-- ==== Sys2Proof/Laws/Frame.lean ====
section
/-! SUPPORT. The frame of every state update, one lemma each: a part that the update does not name reads as before
(10_state.md R43). The frame of an instruction is a chain of them. -/

namespace Sys2Proof.Machine.Component

variable {c : Component} {s t u : State}

theorem Agrees.refl (c : Component) (s : State) : c.Agrees s s := by cases c <;> exact Eq.refl _

theorem Agrees.trans (h : c.Agrees s t) (h' : c.Agrees t u) : c.Agrees s u := by
  cases c <;> exact Eq.trans h' h

theorem agrees_setReg {r : Reg} (v : Byte) (h : c ≠ .reg r) : c.Agrees s (s.setReg r v) := by
  cases c
  case reg q => exact (s.reg_setReg r q v).trans (if_neg fun e : q = r => h (congrArg Component.reg e))
  all_goals exact Eq.refl _

theorem agrees_setFlag (f : Bool) (h : c ≠ .reg 15) : c.Agrees s (s.setFlag f) := agrees_setReg _ h

/-- A change of registers only, which leaves the register `c` alone if `c` is one. -/
theorem agrees_withRegs (v : Vector Byte 16) (h : ∀ r : Reg, c = .reg r → v[r.val] = s.regs[r.val]) :
    c.Agrees s { s with regs := v } := by
  cases c
  case reg q => exact h q (Eq.refl _)
  all_goals exact Eq.refl _

theorem agrees_setRegsFrom (bytes : List Byte) (h : ∀ r : Reg, c = .reg r → bytes.length ≤ r.val) :
    c.Agrees s (s.setRegsFrom bytes) :=
  agrees_withRegs _ fun r e => by
    rw [Vector.getElem_ofFn]
    simp only [List.getD_eq_getElem?_getD, List.getElem?_eq_none (h r e), Option.getD_none]
    exact Eq.refl _

theorem agrees_storeBytes (a : Nat) (bytes : List Byte) (h : c.isByteIn a bytes.length = false) :
    c.Agrees s (s.storeBytes a bytes) := by
  cases c
  case byte b =>
    refine s.byteAt_storeBytes_outside bytes ?_
    simp only [isByteIn, Bool.and_eq_false_iff, decide_eq_false_iff_not] at h
    omega
  all_goals exact Eq.refl _

theorem agrees_setIndex (v : Word) (h : c ≠ .index) : c.Agrees s (s.setIndex v) := by
  cases c <;> first | exact Eq.refl _ | exact absurd rfl h

theorem agrees_setDt (v : Byte) (h : c ≠ .dt) : c.Agrees s (s.setDt v) := by
  cases c <;> first | exact Eq.refl _ | exact absurd rfl h

theorem agrees_setSt (v : Byte) (h : c ≠ .st) : c.Agrees s (s.setSt v) := by
  cases c <;> first | exact Eq.refl _ | exact absurd rfl h

theorem agrees_setPc (v : Word) (h : c ≠ .pc) : c.Agrees s (s.setPc v) := by
  cases c <;> first | exact Eq.refl _ | exact absurd rfl h

theorem agrees_advance (k : Word) (h : c ≠ .pc) : c.Agrees s (s.advance k) := by
  cases c <;> first | exact Eq.refl _ | exact absurd rfl h

theorem agrees_skipIf (b : Bool) (h : c ≠ .pc) : c.Agrees s (s.skipIf b) := agrees_advance _ h

theorem agrees_showDisplay (d : Display) (h : c.isPixel = false) (h' : c ≠ .redraw) :
    c.Agrees s (s.showDisplay d) := by
  cases c <;> first | exact Eq.refl _ | exact absurd rfl h' | cases h

theorem agrees_drawn (h : c ≠ .draws) : c.Agrees s s.drawn := by
  cases c <;> first | exact Eq.refl _ | exact absurd rfl h

theorem agrees_push {v : Word} (hp : s.push v = .ok t) (h : c ≠ .sp) (h' : c.isSlot s.sp.val = false) :
    c.Agrees s t := by
  have hs := State.push_stack hp
  obtain ⟨hlt, rfl⟩ := State.push_ok_iff.mp hp
  cases c
  case slot k => exact (hs k.val k.isLt).trans (if_neg (by simpa [isSlot] using h'))
  case sp => exact absurd rfl h
  all_goals exact Eq.refl _

theorem agrees_pop {w : Word} (hp : s.pop = .ok (w, t)) (h : c ≠ .sp) : c.Agrees s t := by
  obtain ⟨_, _, -, rfl⟩ := State.pop_ok_iff.mp hp
  cases c
  case sp => exact absurd rfl h
  all_goals exact Eq.refl _

theorem agrees_writeResultAndFlag {x : Reg} (v : Byte) (f : Bool) (h : c ≠ .reg x) (h15 : c ≠ .reg 15) (hpc : c ≠ .pc) :
    c.Agrees s (s.writeResultAndFlag x v f) :=
  ((agrees_setReg v h).trans (agrees_setFlag f h15)).trans (agrees_advance 2 hpc)

end Sys2Proof.Machine.Component
end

-.-.-

__ASSIGNMENT__
What you should do is return the records above exactly, leaving nothing out.

__SOLUTION TO THIS TASK__
-- ==== Sys2Proof/Laws/Frame.lean ====
section
/-! SUPPORT. The frame of every state update, one lemma each: a part that the update does not name reads as before
(10_state.md R43). The frame of an instruction is a chain of them. -/

namespace Sys2Proof.Machine.Component

variable {c : Component} {s t u : State}

theorem Agrees.refl (c : Component) (s : State) : c.Agrees s s := by cases c <;> exact Eq.refl _

theorem Agrees.trans (h : c.Agrees s t) (h' : c.Agrees t u) : c.Agrees s u := by
  cases c <;> exact Eq.trans h' h

theorem agrees_setReg {r : Reg} (v : Byte) (h : c ≠ .reg r) : c.Agrees s (s.setReg r v) := by
  cases c
  case reg q => exact (s.reg_setReg r q v).trans (if_neg fun e : q = r => h (congrArg Component.reg e))
  all_goals exact Eq.refl _

theorem agrees_setFlag (f : Bool) (h : c ≠ .reg 15) : c.Agrees s (s.setFlag f) := agrees_setReg _ h

/-- A change of registers only, which leaves the register `c` alone if `c` is one. -/
theorem agrees_withRegs (v : Vector Byte 16) (h : ∀ r : Reg, c = .reg r → v[r.val] = s.regs[r.val]) :
    c.Agrees s { s with regs := v } := by
  cases c
  case reg q => exact h q (Eq.refl _)
  all_goals exact Eq.refl _

theorem agrees_setRegsFrom (bytes : List Byte) (h : ∀ r : Reg, c = .reg r → bytes.length ≤ r.val) :
    c.Agrees s (s.setRegsFrom bytes) :=
  agrees_withRegs _ fun r e => by
    rw [Vector.getElem_ofFn]
    simp only [List.getD_eq_getElem?_getD, List.getElem?_eq_none (h r e), Option.getD_none]
    exact Eq.refl _

theorem agrees_storeBytes (a : Nat) (bytes : List Byte) (h : c.isByteIn a bytes.length = false) :
    c.Agrees s (s.storeBytes a bytes) := by
  cases c
  case byte b =>
    refine s.byteAt_storeBytes_outside bytes ?_
    simp only [isByteIn, Bool.and_eq_false_iff, decide_eq_false_iff_not] at h
    omega
  all_goals exact Eq.refl _

theorem agrees_setIndex (v : Word) (h : c ≠ .index) : c.Agrees s (s.setIndex v) := by
  cases c <;> first | exact Eq.refl _ | exact absurd rfl h

theorem agrees_setDt (v : Byte) (h : c ≠ .dt) : c.Agrees s (s.setDt v) := by
  cases c <;> first | exact Eq.refl _ | exact absurd rfl h

theorem agrees_setSt (v : Byte) (h : c ≠ .st) : c.Agrees s (s.setSt v) := by
  cases c <;> first | exact Eq.refl _ | exact absurd rfl h

theorem agrees_setPc (v : Word) (h : c ≠ .pc) : c.Agrees s (s.setPc v) := by
  cases c <;> first | exact Eq.refl _ | exact absurd rfl h

theorem agrees_advance (k : Word) (h : c ≠ .pc) : c.Agrees s (s.advance k) := by
  cases c <;> first | exact Eq.refl _ | exact absurd rfl h

theorem agrees_skipIf (b : Bool) (h : c ≠ .pc) : c.Agrees s (s.skipIf b) := agrees_advance _ h

theorem agrees_showDisplay (d : Display) (h : c.isPixel = false) (h' : c ≠ .redraw) :
    c.Agrees s (s.showDisplay d) := by
  cases c <;> first | exact Eq.refl _ | exact absurd rfl h' | cases h

theorem agrees_drawn (h : c ≠ .draws) : c.Agrees s s.drawn := by
  cases c <;> first | exact Eq.refl _ | exact absurd rfl h

theorem agrees_push {v : Word} (hp : s.push v = .ok t) (h : c ≠ .sp) (h' : c.isSlot s.sp.val = false) :
    c.Agrees s t := by
  have hs := State.push_stack hp
  obtain ⟨hlt, rfl⟩ := State.push_ok_iff.mp hp
  cases c
  case slot k => exact (hs k.val k.isLt).trans (if_neg (by simpa [isSlot] using h'))
  case sp => exact absurd rfl h
  all_goals exact Eq.refl _

theorem agrees_pop {w : Word} (hp : s.pop = .ok (w, t)) (h : c ≠ .sp) : c.Agrees s t := by
  obtain ⟨_, _, -, rfl⟩ := State.pop_ok_iff.mp hp
  cases c
  case sp => exact absurd rfl h
  all_goals exact Eq.refl _

theorem agrees_writeResultAndFlag {x : Reg} (v : Byte) (f : Bool) (h : c ≠ .reg x) (h15 : c ≠ .reg 15) (hpc : c ≠ .pc) :
    c.Agrees s (s.writeResultAndFlag x v f) :=
  ((agrees_setReg v h).trans (agrees_setFlag f h15)).trans (agrees_advance 2 hpc)

end Sys2Proof.Machine.Component
end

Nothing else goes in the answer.